What you need to do:
Beneath this line are the data; copy exactly the part of them that opens with the line containing "-- ==== Sys2Proof/Machine/Contexts.lean" and closes with the line containing "def unitHeader (kind", and only that part.

Supplied material:
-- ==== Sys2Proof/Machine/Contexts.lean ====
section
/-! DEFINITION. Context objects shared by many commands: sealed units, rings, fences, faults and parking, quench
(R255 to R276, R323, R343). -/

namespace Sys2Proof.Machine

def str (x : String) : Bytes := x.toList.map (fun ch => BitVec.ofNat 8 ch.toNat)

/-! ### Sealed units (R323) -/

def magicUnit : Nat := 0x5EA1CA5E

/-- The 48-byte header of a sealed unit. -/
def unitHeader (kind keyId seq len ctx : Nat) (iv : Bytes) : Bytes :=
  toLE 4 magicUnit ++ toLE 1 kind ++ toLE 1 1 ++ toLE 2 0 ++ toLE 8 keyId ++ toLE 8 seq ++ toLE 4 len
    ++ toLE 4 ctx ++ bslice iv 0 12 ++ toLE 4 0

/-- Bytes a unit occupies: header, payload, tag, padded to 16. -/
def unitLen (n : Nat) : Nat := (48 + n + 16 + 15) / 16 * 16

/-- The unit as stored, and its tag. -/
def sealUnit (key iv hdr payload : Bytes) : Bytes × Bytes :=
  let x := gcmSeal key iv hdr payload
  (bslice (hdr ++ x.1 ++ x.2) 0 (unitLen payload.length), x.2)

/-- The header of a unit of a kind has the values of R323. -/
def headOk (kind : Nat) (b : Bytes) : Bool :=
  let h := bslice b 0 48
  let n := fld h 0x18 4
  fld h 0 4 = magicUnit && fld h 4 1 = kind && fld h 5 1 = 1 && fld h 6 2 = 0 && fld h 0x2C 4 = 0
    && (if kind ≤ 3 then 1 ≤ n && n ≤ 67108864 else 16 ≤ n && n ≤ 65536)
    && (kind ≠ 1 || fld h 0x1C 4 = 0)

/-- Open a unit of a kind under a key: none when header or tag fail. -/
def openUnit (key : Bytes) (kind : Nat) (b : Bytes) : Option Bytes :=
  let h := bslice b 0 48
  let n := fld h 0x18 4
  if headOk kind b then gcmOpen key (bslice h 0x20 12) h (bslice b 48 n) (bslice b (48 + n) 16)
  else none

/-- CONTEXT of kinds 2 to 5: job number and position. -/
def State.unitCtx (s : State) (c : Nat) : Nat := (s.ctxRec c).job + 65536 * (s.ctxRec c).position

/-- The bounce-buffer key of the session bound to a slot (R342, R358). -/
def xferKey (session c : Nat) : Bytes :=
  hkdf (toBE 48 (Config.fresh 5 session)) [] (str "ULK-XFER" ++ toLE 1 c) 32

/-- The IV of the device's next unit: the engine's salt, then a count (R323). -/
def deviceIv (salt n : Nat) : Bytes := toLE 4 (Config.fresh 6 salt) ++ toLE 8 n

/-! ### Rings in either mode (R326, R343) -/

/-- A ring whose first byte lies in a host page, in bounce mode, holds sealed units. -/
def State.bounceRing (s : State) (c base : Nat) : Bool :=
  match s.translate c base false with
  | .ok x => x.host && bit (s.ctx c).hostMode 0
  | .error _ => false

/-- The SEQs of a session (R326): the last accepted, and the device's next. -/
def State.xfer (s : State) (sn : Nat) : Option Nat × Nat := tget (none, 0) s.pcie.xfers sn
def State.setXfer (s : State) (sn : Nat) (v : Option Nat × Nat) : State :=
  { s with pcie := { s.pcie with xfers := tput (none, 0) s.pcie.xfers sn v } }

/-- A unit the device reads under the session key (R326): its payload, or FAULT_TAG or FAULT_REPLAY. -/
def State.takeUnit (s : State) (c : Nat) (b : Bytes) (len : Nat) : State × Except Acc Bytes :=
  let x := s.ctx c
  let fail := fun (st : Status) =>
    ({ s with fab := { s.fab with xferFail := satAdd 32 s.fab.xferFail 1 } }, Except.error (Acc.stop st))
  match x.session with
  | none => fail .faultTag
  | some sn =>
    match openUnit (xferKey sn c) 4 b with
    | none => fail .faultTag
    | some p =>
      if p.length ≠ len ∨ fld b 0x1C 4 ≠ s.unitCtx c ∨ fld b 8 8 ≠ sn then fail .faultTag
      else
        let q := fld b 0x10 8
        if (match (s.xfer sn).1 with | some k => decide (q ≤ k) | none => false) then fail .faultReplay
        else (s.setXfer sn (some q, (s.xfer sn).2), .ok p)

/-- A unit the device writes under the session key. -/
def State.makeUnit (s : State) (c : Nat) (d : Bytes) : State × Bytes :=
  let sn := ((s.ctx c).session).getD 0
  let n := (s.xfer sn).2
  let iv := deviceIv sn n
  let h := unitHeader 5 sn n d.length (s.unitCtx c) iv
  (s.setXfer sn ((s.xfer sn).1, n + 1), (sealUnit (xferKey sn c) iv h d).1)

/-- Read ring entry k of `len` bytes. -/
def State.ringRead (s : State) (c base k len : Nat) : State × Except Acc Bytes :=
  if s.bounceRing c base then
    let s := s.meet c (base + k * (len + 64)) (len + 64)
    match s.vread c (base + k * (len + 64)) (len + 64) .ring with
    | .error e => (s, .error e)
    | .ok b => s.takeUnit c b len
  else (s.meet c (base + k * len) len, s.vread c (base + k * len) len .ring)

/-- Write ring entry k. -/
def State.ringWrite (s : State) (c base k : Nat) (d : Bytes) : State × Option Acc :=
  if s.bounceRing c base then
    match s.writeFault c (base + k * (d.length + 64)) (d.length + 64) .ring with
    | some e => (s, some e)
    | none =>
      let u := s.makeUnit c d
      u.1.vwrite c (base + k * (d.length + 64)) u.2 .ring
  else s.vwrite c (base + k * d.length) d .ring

---

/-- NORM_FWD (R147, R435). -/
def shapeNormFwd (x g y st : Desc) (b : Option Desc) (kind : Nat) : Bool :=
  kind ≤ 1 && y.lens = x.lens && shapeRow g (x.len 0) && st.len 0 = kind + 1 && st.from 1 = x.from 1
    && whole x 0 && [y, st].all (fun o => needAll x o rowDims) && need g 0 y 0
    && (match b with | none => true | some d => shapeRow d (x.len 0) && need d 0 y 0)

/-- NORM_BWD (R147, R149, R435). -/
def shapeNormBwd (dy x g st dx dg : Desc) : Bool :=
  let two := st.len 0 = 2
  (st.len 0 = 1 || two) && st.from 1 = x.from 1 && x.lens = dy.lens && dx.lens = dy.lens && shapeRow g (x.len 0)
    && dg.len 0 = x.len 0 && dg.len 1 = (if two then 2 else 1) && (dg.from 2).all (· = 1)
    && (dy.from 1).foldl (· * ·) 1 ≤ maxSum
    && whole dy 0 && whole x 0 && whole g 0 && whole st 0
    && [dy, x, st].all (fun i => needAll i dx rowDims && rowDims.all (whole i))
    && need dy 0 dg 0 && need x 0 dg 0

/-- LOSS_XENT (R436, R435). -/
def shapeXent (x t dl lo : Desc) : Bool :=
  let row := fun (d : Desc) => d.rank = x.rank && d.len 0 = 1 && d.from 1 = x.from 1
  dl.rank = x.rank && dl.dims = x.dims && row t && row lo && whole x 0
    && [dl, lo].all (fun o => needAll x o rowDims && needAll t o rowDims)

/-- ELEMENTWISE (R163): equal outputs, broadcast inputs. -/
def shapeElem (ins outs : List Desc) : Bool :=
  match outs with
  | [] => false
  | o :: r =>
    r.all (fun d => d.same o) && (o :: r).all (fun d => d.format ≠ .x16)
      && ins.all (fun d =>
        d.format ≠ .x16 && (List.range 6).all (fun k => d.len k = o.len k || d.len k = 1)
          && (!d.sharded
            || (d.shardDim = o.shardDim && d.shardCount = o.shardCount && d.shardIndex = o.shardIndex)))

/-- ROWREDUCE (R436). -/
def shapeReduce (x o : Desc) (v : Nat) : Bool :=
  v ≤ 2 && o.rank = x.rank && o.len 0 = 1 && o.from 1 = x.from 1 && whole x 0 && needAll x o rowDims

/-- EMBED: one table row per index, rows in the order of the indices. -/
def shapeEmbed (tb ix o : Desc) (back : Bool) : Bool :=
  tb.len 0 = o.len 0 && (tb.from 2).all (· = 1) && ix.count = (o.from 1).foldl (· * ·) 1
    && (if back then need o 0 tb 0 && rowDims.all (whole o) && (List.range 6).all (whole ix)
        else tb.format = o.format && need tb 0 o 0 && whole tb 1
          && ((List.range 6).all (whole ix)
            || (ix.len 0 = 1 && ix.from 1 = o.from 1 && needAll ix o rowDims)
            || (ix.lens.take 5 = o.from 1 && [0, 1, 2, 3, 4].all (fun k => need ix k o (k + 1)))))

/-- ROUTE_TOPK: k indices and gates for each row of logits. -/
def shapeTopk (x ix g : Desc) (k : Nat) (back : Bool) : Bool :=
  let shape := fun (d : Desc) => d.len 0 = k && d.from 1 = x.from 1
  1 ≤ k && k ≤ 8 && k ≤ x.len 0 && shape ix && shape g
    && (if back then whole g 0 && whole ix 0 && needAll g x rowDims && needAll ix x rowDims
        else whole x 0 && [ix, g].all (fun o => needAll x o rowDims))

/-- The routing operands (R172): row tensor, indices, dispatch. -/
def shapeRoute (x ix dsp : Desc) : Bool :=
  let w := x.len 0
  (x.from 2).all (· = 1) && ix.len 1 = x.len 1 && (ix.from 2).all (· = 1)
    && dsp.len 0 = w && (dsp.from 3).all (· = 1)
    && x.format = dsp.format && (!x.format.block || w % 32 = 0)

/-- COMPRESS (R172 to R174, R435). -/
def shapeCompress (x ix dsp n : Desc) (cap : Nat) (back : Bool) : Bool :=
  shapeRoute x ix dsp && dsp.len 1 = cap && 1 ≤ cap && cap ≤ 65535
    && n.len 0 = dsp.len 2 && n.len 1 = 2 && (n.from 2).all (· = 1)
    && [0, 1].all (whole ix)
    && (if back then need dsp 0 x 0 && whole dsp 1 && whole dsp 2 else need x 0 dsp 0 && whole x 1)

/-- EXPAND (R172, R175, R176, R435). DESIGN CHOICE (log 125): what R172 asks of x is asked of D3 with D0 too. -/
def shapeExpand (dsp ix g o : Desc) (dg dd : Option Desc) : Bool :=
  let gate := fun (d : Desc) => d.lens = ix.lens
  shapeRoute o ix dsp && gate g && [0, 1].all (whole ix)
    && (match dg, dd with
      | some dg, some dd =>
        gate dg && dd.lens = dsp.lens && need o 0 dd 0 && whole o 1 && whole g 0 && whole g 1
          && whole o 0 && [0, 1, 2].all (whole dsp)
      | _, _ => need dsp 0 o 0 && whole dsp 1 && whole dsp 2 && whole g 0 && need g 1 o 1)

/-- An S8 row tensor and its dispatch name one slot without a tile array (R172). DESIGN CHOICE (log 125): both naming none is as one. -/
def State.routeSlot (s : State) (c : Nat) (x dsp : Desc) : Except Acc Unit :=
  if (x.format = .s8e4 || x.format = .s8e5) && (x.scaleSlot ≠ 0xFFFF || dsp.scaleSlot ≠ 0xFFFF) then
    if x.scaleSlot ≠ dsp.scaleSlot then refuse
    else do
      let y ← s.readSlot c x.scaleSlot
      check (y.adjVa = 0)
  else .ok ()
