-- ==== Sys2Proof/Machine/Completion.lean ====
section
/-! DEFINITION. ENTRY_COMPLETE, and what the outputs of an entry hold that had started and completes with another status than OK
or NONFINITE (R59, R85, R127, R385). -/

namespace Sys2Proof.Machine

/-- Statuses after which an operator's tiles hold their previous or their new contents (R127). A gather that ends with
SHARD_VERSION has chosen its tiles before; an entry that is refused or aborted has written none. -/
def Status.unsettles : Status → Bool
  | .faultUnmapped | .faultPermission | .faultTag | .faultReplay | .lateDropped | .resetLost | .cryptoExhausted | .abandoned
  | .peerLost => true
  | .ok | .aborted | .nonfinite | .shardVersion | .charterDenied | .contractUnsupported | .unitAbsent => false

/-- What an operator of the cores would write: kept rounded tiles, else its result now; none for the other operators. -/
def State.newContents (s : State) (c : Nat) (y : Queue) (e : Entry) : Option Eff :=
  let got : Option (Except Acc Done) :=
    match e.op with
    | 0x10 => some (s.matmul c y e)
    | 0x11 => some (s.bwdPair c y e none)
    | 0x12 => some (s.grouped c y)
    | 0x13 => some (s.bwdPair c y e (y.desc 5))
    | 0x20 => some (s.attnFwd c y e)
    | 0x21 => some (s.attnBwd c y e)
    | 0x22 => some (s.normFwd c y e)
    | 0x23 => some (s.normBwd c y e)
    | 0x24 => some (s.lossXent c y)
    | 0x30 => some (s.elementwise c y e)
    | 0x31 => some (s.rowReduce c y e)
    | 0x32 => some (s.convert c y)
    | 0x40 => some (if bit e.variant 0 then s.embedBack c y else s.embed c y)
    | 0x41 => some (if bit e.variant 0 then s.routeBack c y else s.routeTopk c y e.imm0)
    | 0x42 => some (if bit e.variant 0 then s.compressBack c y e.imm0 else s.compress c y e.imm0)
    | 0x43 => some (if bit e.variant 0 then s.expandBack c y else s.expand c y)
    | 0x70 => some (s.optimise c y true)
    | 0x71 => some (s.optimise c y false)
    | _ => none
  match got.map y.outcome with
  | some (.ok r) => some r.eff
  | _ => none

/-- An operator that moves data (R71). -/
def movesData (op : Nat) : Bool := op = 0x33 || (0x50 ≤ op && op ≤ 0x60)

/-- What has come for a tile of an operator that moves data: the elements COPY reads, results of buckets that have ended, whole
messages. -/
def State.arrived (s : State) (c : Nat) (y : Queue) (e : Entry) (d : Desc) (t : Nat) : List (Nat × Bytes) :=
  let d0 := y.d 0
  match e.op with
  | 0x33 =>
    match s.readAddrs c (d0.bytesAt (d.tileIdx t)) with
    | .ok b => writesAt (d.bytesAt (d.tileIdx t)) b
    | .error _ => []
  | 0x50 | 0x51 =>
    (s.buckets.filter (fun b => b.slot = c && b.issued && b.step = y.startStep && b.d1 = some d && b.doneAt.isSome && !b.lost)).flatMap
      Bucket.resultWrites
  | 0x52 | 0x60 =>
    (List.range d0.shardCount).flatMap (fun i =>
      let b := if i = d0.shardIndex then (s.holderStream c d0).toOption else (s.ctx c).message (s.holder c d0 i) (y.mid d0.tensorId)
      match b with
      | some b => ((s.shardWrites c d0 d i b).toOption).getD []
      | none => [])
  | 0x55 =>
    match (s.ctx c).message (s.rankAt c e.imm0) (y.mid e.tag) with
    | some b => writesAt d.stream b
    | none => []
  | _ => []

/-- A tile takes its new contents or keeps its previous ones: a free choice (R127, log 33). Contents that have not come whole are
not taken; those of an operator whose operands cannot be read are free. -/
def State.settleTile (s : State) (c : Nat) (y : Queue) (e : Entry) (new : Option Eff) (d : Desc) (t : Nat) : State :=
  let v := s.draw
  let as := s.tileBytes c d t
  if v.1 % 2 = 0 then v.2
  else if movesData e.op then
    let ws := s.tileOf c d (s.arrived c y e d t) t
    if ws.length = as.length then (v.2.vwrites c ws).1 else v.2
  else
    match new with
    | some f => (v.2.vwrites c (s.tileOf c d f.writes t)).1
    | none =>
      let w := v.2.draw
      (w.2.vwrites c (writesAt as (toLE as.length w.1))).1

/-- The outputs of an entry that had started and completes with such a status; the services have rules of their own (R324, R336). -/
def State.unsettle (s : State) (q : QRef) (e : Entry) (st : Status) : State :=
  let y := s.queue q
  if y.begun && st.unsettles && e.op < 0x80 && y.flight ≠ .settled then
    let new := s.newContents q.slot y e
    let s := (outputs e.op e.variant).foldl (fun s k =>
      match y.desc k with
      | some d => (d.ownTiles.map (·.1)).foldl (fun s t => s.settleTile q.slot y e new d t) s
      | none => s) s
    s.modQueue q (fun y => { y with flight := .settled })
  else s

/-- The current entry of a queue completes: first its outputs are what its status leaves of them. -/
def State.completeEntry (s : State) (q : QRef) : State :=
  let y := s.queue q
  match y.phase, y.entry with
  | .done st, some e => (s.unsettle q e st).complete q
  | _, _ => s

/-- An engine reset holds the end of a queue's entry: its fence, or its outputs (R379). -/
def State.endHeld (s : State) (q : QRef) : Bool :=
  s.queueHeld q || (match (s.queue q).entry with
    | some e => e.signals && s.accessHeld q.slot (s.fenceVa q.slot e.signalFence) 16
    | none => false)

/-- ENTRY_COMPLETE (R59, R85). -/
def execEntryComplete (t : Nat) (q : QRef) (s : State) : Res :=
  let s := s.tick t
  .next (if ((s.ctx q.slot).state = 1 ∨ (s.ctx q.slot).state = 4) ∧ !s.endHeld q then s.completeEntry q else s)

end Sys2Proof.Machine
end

Your solution:
-- ==== Sys2Proof/Machine/Contexts.lean ====
section
/-! DEFINITION. Context objects shared by many commands: sealed units, rings, fences, faults and parking, quench
(R255 to R276, R323, R343). -/

namespace Sys2Proof.Machine

def str (x : String) : Bytes := x.toList.map (fun ch => BitVec.ofNat 8 ch.toNat)

/-! ### Sealed units (R323) -/

def magicUnit : Nat := 0x5EA1CA5E

/-- The 48-byte header of a sealed unit. -/
def unitHeader (kind keyId seq len ctx : Nat) (iv : Bytes) : Bytes :=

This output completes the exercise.